Adolescence is not a disease; coping with the challenges and taking pleasure in teaching "average" teenage piano students

American Music Teacher, June-July, 2002 by Yu-Jane Yang

"Teenage students are such an amazing package. They can be so brilliant, so intelligent, so profound, and so insightful, yet at the same time so foolish, so silly, so ridiculous, so crazy, and so immature that we often wonder, `Is this the same person?'"--Carolee Eriksson, a piano teacher of exclusively teenage students

Suddenly, our sweet, happy, respectful, perfect little piano student who was always well prepared for piano lessons becomes a temperamental, discourteous, lazy and unpredictable monster who objects to everything we say and shows no motivation for piano study. Failing to recognize the nature of adolescence and to adapt our teaching to suit the needs of our teenage students can make teaching a nightmare for the piano teacher and turn music study into torture for our students.

Characteristics of Adolescence

Adolescence is the hormone-driven stage of development that bridges the transformation of human beings from childhood to adulthood. Adolescent psychologists, Yates (1) and Gage, (2) propose that the dramatic changes occurring during the adolescent years can be observed in the following characteristics:

Physical growth. Because their bodies begin to grow so rapidly during adolescence, teenagers often feel awkward, self-conscious, uncoordinated, embarrassed and even confused. Furthermore, teenagers frequently attempt to hide or constantly complain about whatever part of their body makes them most uncomfortable.

Sexual Growth. Teenagers struggle with dramatic hormone changes in their bodies that evoke mixed feelings ranging from guilt to amazement.

Emotional growth. The hormone changes during the adolescent years also set teenagers off on a vulnerable emotional roller coaster ride overflowing with exaggerated and uncontrollable feelings. Teenagers view everything as a crisis. Their emotions outpace their rational thinking, and their feeling and thinking become so intertwined they have difficulty distinguishing between them.
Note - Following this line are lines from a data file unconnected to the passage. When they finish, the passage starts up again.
-- ==== Sys2Proof/Laws/Units.lean ====
section
/-! SUPPORT. Laws of the tables of units: a unit read after it or another is replaced, what replacing one leaves of the registers, and
the invariant of a walk over a list. -/

namespace Sys2Proof.Machine

variable (c : Chip)

/-- A property that every turn of a walk keeps holds at its end. -/
theorem Chip.each_inv {α : Type} (p : Chip → Prop) (f : Chip → α → Chip) (h : ∀ c a, p c → p (f c a)) (l : List α) :
    ∀ c : Chip, p c → p (c.each l f) := by
  induction l with
  | nil => exact fun _ hc => hc
  | cons a l ih => exact fun c hc => ih _ (h c a hc)
/-- The same of a walk over the machine. -/
theorem State.each_inv {α : Type} (p : State → Prop) (f : State → α → State) (h : ∀ s a, p s → p (f s a)) (l : List α) :
    ∀ s : State, p s → p (s.each l f) := by
  induction l with
  | nil => exact fun _ hs => hs
  | cons a l ih => exact fun s hs => ih _ (h s a hs)
@[simp] theorem Chip.each_nil {α : Type} (f : Chip → α → Chip) : c.each [] f = c := rfl
theorem Chip.each_cons {α : Type} (a : α) (l : List α) (f : Chip → α → Chip) : c.each (a :: l) f = (f c a).each l f := rfl
theorem Chip.each_append {α : Type} (l m : List α) (f : Chip → α → Chip) : c.each (l ++ m) f = (c.each l f).each m f :=
  List.foldl_append

@[simp] theorem Chip.group_setGroup_same (g : Nat) (x : PinGroup) : (c.setGroup g x).group g = x := by simp [Chip.group, Chip.setGroup]
theorem Chip.group_setGroup_other (g k : Nat) (x : PinGroup) (h : k ≠ g) : (c.setGroup g x).group k = c.group k := by
  simp [Chip.group, Chip.setGroup, Tab.get_set_other _ _ _ _ _ _ h]
@[simp] theorem Chip.fld_setGroup (g : Nat) (x : PinGroup) (f : Fld) : (c.setGroup g x).fld f = c.fld f := rfl
@[simp] theorem Chip.region_setRegion_same (r : Nat) (x : Region) : (c.setRegion r x).region r = x := by simp [Chip.region, Chip.setRegion]
theorem Chip.region_setRegion_other (r k : Nat) (x : Region) (h : k ≠ r) : (c.setRegion r x).region k = c.region k := by
  simp [Chip.region, Chip.setRegion, Tab.get_set_other _ _ _ _ _ _ h]
@[simp] theorem Chip.fld_setRegion (r : Nat) (x : Region) (f : Fld) : (c.setRegion r x).fld f = c.fld f := rfl
@[simp] theorem Chip.str_setStr_same (n : Nat) (x : Streamer) : (c.setStr n x).str n = x := by simp [Chip.str, Chip.setStr]
theorem Chip.str_setStr_other (n k : Nat) (x : Streamer) (h : k ≠ n) : (c.setStr n x).str k = c.str k := by
  simp [Chip.str, Chip.setStr, Tab.get_set_other _ _ _ _ _ _ h]
@[simp] theorem Chip.fld_setStr (n : Nat) (x : Streamer) (f : Fld) : (c.setStr n x).fld f = c.fld f := rfl
@[simp] theorem Chip.log_setLog_same (q : Nat) (x : FailLog) : (c.setLog q x).log q = x := by simp [Chip.log, Chip.setLog]
theorem Chip.log_setLog_other (q k : Nat) (x : FailLog) (h : k ≠ q) : (c.setLog q x).log k = c.log k := by
  simp [Chip.log, Chip.setLog, Tab.get_set_other _ _ _ _ _ _ h]
@[simp] theorem Chip.fld_setLog (q : Nat) (x : FailLog) (f : Fld) : (c.setLog q x).fld f = c.fld f := rfl
@[simp] theorem Chip.cl_setCl_same (j : Nat) (x : Cluster) : (c.setCl j x).cl j = x := by simp [Chip.cl, Chip.setCl]
theorem Chip.cl_setCl_other (j k : Nat) (x : Cluster) (h : k ≠ j) : (c.setCl j x).cl k = c.cl k := by
  simp [Chip.cl, Chip.setCl, Tab.get_set_other _ _ _ _ _ _ h]
@[simp] theorem Chip.fld_setCl (j : Nat) (x : Cluster) (f : Fld) : (c.setCl j x).fld f = c.fld f := rfl
@[simp] theorem Chip.block_setBlock_same (b : Nat) (x : BmBlock) : (c.setBlock b x).block b = x := by simp [Chip.block, Chip.setBlock]
theorem Chip.block_setBlock_other (b k : Nat) (x : BmBlock) (h : k ≠ b) : (c.setBlock b x).block k = c.block k := by
  simp [Chip.block, Chip.setBlock, Tab.get_set_other _ _ _ _ _ _ h]
@[simp] theorem Chip.fld_setBlock (b : Nat) (x : BmBlock) (f : Fld) : (c.setBlock b x).fld f = c.fld f := rfl
@[simp] theorem Chip.port_setPort_same (u : Nat) (x : TrkPort) : (c.setPort u x).port u = x := by simp [Chip.port, Chip.setPort]
theorem Chip.port_setPort_other (u k : Nat) (x : TrkPort) (h : k ≠ u) : (c.setPort u x).port k = c.port k := by
  simp [Chip.port, Chip.setPort, Tab.get_set_other _ _ _ _ _ _ h]
@[simp] theorem Chip.fld_setPort (u : Nat) (x : TrkPort) (f : Fld) : (c.setPort u x).fld f = c.fld f := rfl
@[simp] theorem Chip.way_setWay_same (n : Nat) (x : Waystation) : (c.setWay n x).way n = x := by simp [Chip.way, Chip.setWay]
theorem Chip.way_setWay_other (n k : Nat) (x : Waystation) (h : k ≠ n) : (c.setWay n x).way k = c.way k := by
  simp [Chip.way, Chip.setWay, Tab.get_set_other _ _ _ _ _ _ h]
@[simp] theorem Chip.fld_setWay (n : Nat) (x : Waystation) (f : Fld) : (c.setWay n x).fld f = c.fld f := rfl
@[simp] theorem Chip.region_onRegion_same (r : Nat) (f : Region → Region) : (c.onRegion r f).region r = f (c.region r) := by
  simp [Chip.region, Chip.onRegion, Chip.setRegion]
@[simp] theorem Chip.fld_onRegion (r : Nat) (f : Region → Region) (y : Fld) : (c.onRegion r f).fld y = c.fld y := rfl
@[simp] theorem Chip.now_onRegion (r : Nat) (f : Region → Region) : (c.onRegion r f).now = c.now := rfl
@[simp] theorem Chip.str_onStr_same (n : Nat) (f : Streamer → Streamer) : (c.onStr n f).str n = f (c.str n) := by
  simp [Chip.str, Chip.onStr, Chip.setStr]
@[simp] theorem Chip.fld_onStr (n : Nat) (f : Streamer → Streamer) (y : Fld) : (c.onStr n f).fld y = c.fld y := rfl
@[simp] theorem Chip.now_onStr (n : Nat) (f : Streamer → Streamer) : (c.onStr n f).now = c.now := rfl
@[simp] theorem Chip.log_onLog_same (q : Nat) (f : FailLog → FailLog) : (c.onLog q f).log q = f (c.log q) := by
  simp [Chip.log, Chip.onLog, Chip.setLog]
@[simp] theorem Chip.fld_onLog (q : Nat) (f : FailLog → FailLog) (y : Fld) : (c.onLog q f).fld y = c.fld y := rfl
@[simp] theorem Chip.now_onLog (q : Nat) (f : FailLog → FailLog) : (c.onLog q f).now = c.now := rfl
@[simp] theorem Chip.cl_onCl_same (j : Nat) (f : Cluster → Cluster) : (c.onCl j f).cl j = f (c.cl j) := by
  simp [Chip.cl, Chip.onCl, Chip.setCl]
@[simp] theorem Chip.fld_onCl (j : Nat) (f : Cluster → Cluster) (y : Fld) : (c.onCl j f).fld y = c.fld y := rfl
@[simp] theorem Chip.now_onCl (j : Nat) (f : Cluster → Cluster) : (c.onCl j f).now = c.now := rfl
@[simp] theorem Chip.port_onPort_same (u : Nat) (f : TrkPort → TrkPort) : (c.onPort u f).port u = f (c.port u) := by
  simp [Chip.port, Chip.onPort, Chip.setPort]
@[simp] theorem Chip.fld_onPort (u : Nat) (f : TrkPort → TrkPort) (y : Fld) : (c.onPort u f).fld y = c.fld y := rfl
@[simp] theorem Chip.now_onPort (u : Nat) (f : TrkPort → TrkPort) : (c.onPort u f).now = c.now := rfl
@[simp] theorem Chip.quarter_onQuarter_same (q : Nat) (f : Quarter → Quarter) : (c.onQuarter q f).quarter q = f (c.quarter q) := by
  simp [Chip.quarter, Chip.onQuarter]
@[simp] theorem Chip.fld_onQuarter (q : Nat) (f : Quarter → Quarter) (y : Fld) : (c.onQuarter q f).fld y = c.fld y := rfl
@[simp] theorem Chip.now_onQuarter (q : Nat) (f : Quarter → Quarter) : (c.onQuarter q f).now = c.now := rfl
@[simp] theorem Chip.ctl_onCtl_same (k : Nat) (f : DCtl → DCtl) : (c.onCtl k f).ctl k = f (c.ctl k) := by
  simp [Chip.ctl, Chip.onCtl, Chip.onDram]
@[simp] theorem Chip.fld_onCtl (k : Nat) (f : DCtl → DCtl) (y : Fld) : (c.onCtl k f).fld y = c.fld y := rfl
@[simp] theorem Chip.now_onCtl (k : Nat) (f : DCtl → DCtl) : (c.onCtl k f).now = c.now := rfl
@[simp] theorem Chip.prange_onPrange_same (n : Nat) (f : PRange → PRange) : (c.onPrange n f).prange n = f (c.prange n) := by
  simp [Chip.prange, Chip.onPrange, Chip.onDram]
@[simp] theorem Chip.fld_onPrange (n : Nat) (f : PRange → PRange) (y : Fld) : (c.onPrange n f).fld y = c.fld y := rfl
@[simp] theorem Chip.now_onPrange (n : Nat) (f : PRange → PRange) : (c.onPrange n f).now = c.now := rfl
@[simp] theorem Chip.ring_onRing_same (r : Nat) (f : Ring → Ring) : (c.onRing r f).ring r = f (c.ring r) := by
  simp [Chip.ring, Chip.onRing]
@[simp] theorem Chip.fld_onRing (r : Nat) (f : Ring → Ring) (y : Fld) : (c.onRing r f).fld y = c.fld y := rfl
@[simp] theorem Chip.now_onRing (r : Nat) (f : Ring → Ring) : (c.onRing r f).now = c.now := rfl
@[simp] theorem Chip.dma_onDma_same (n : Nat) (f : DmaCh → DmaCh) : (c.onDma n f).dma n = f (c.dma n) := by
  simp [Chip.dma, Chip.onDma]
@[simp] theorem Chip.fld_onDma (n : Nat) (f : DmaCh → DmaCh) (y : Fld) : (c.onDma n f).fld y = c.fld y := rfl
@[simp] theorem Chip.now_onDma (n : Nat) (f : DmaCh → DmaCh) : (c.onDma n f).now = c.now := rfl
@[simp] theorem Chip.junc_onJunc_same (j : Nat) (f : Junction → Junction) : (c.onJunc j f).junc j = f (c.junc j) := by
  simp [Chip.junc, Chip.onJunc]
@[simp] theorem Chip.fld_onJunc (j : Nat) (f : Junction → Junction) (y : Fld) : (c.onJunc j f).fld y = c.fld y := rfl
@[simp] theorem Chip.now_onJunc (j : Nat) (f : Junction → Junction) : (c.onJunc j f).now = c.now := rfl
@[simp] theorem Chip.onCw_cw (f : Causeway → Causeway) : (c.onCw f).cw = f c.cw := rfl
@[simp] theorem Chip.fld_onCw (f : Causeway → Causeway) (y : Fld) : (c.onCw f).fld y = c.fld y := rfl
@[simp] theorem Chip.now_onCw (f : Causeway → Causeway) : (c.onCw f).now = c.now := rfl
@[simp] theorem Chip.onDbg_dbg (f : Debug → Debug) : (c.onDbg f).dbg = f c.dbg := rfl
@[simp] theorem Chip.fld_onDbg (f : Debug → Debug) (y : Fld) : (c.onDbg f).fld y = c.fld y := rfl
@[simp] theorem Chip.now_onDbg (f : Debug → Debug) : (c.onDbg f).now = c.now := rfl
@[simp] theorem Chip.onHy_hy (f : Hier → Hier) : (c.onHy f).hy = f c.hy := rfl
@[simp] theorem Chip.fld_onHy (f : Hier → Hier) (y : Fld) : (c.onHy f).fld y = c.fld y := rfl
@[simp] theorem Chip.now_onHy (f : Hier → Hier) : (c.onHy f).now = c.now := rfl
@[simp] theorem Chip.onRouter_router (f : Router → Router) : (c.onRouter f).router = f c.router := rfl
@[simp] theorem Chip.fld_onRouter (f : Router → Router) (y : Fld) : (c.onRouter f).fld y = c.fld y := rfl
@[simp] theorem Chip.now_onRouter (f : Router → Router) : (c.onRouter f).now = c.now := rfl
@[simp] theorem Chip.onOd_od (f : Odometer → Odometer) : (c.onOd f).od = f c.od := rfl
@[simp] theorem Chip.fld_onOd (f : Odometer → Odometer) (y : Fld) : (c.onOd f).fld y = c.fld y := rfl
@[simp] theorem Chip.now_onOd (f : Odometer → Odometer) : (c.onOd f).now = c.now := rfl
@[simp] theorem Chip.onPwr_pwr (f : Power → Power) : (c.onPwr f).pwr = f c.pwr := rfl
@[simp] theorem Chip.fld_onPwr (f : Power → Power) (y : Fld) : (c.onPwr f).fld y = c.fld y := rfl
@[simp] theorem Chip.now_onPwr (f : Power → Power) : (c.onPwr f).now = c.now := rfl
@[simp] theorem Chip.onSec_sec (f : Security → Security) : (c.onSec f).sec = f c.sec := rfl
@[simp] theorem Chip.fld_onSec (f : Security → Security) (y : Fld) : (c.onSec f).fld y = c.fld y := rfl
@[simp] theorem Chip.now_onSec (f : Security → Security) : (c.onSec f).now = c.now := rfl
@[simp] theorem Chip.onBist_bist (f : Bist → Bist) : (c.onBist f).bist = f c.bist := rfl
@[simp] theorem Chip.fld_onBist (f : Bist → Bist) (y : Fld) : (c.onBist f).fld y = c.fld y := rfl
@[simp] theorem Chip.now_onBist (f : Bist → Bist) : (c.onBist f).now = c.now := rfl
@[simp] theorem Chip.onSw_sw (f : Sweeper → Sweeper) : (c.onSw f).sw = f c.sw := rfl
@[simp] theorem Chip.fld_onSw (f : Sweeper → Sweeper) (y : Fld) : (c.onSw f).fld y = c.fld y := rfl
@[simp] theorem Chip.now_onSw (f : Sweeper → Sweeper) : (c.onSw f).now = c.now := rfl
@[simp] theorem Chip.onDram_dram (f : Dram → Dram) : (c.onDram f).dram = f c.dram := rfl
@[simp] theorem Chip.fld_onDram (f : Dram → Dram) (y : Fld) : (c.onDram f).fld y = c.fld y := rfl
@[simp] theorem Chip.now_onDram (f : Dram → Dram) : (c.onDram f).now = c.now := rfl

end Sys2Proof.Machine
end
Social growth. Parents no longer are the major focus of the teenagers' world. Adolescents shift from same-sex best-friend relationships to having close interactions and increasing interest in both sexes. They are quite self-centered and constantly feel like the whole world is watching them. How other people see adolescents, how everyone else may think about them and what their peers say about them become teenagers' great concern. They need frequent validation by others, and they desperately seek peer acceptance. Adolescents have a great desire for independence and want to be treated like adults. Anxiously searching for their own identity, adolescents wish to find their answer to the question, "Who am I?" They attach great importance to status symbols, as reflected by their possessions and clothing. Fascinated by "adult" behaviors, teens are eager to try out previously forbidden activities. Rebellion seems to be inevitable, so they can be different from their parents. Peers' opinions become most influential. They are passionate about their idols, with whom they can identify. Being "cool" and doing "cool" things become imperative.

Intellectual growth. Adolescence is the exciting phase of transition when human beings start developing the cognitive ability to form abstract thoughts. However, teenagers often have poor communication skills and frequently show frustration when not able to express their thoughts clearly. They tend to have doubts and confusion about what to believe, and they are troubled by their fear of the unknown that lies ahead. Furthermore, adolescents' learning to reason and think for themselves often leads to their constant questioning of authority.

Five Emotional Needs of Teenagers

In Why Your Kids Do What They Do, (3) Rodney Gage specifies five emotional needs of teenagers:

(1) To be noticed. Teenagers crave attention. Changing hair styles, dressing in certain fashions, playing loud music, slamming doors, using angry words and picking on younger siblings are all signals to us about their need for attention. They need to feel they are someone special, and they want to be appreciated for their efforts and accomplishments. They would like adults to respect their privacy, their possessions and their ideas.

(2) To receive encouragement. In spite of striving for independence, teenagers need nurturing and support. They perceive a verbal or written encouragement and our physical commitment--being there for them when it matters the most--as indications of our support.

(3) To get empathy. Comfort is one of adolescents' greatest needs, yet most difficult for them to articulate. It is crucial that we watch their body language to provide the needed consolation as soon as possible. Additionally, we need to be sensitive to those who struggle with their rapidly growing bodies and may not feel comfortable being hugged or touched.

(4) To receive direction. When searching for their own identities and significance, teenagers often try on different personalities to see which one fits best and undertake different projects to see which one makes them feel significant. We can facilitate their growth by helping them set specific, clear and measurable goals.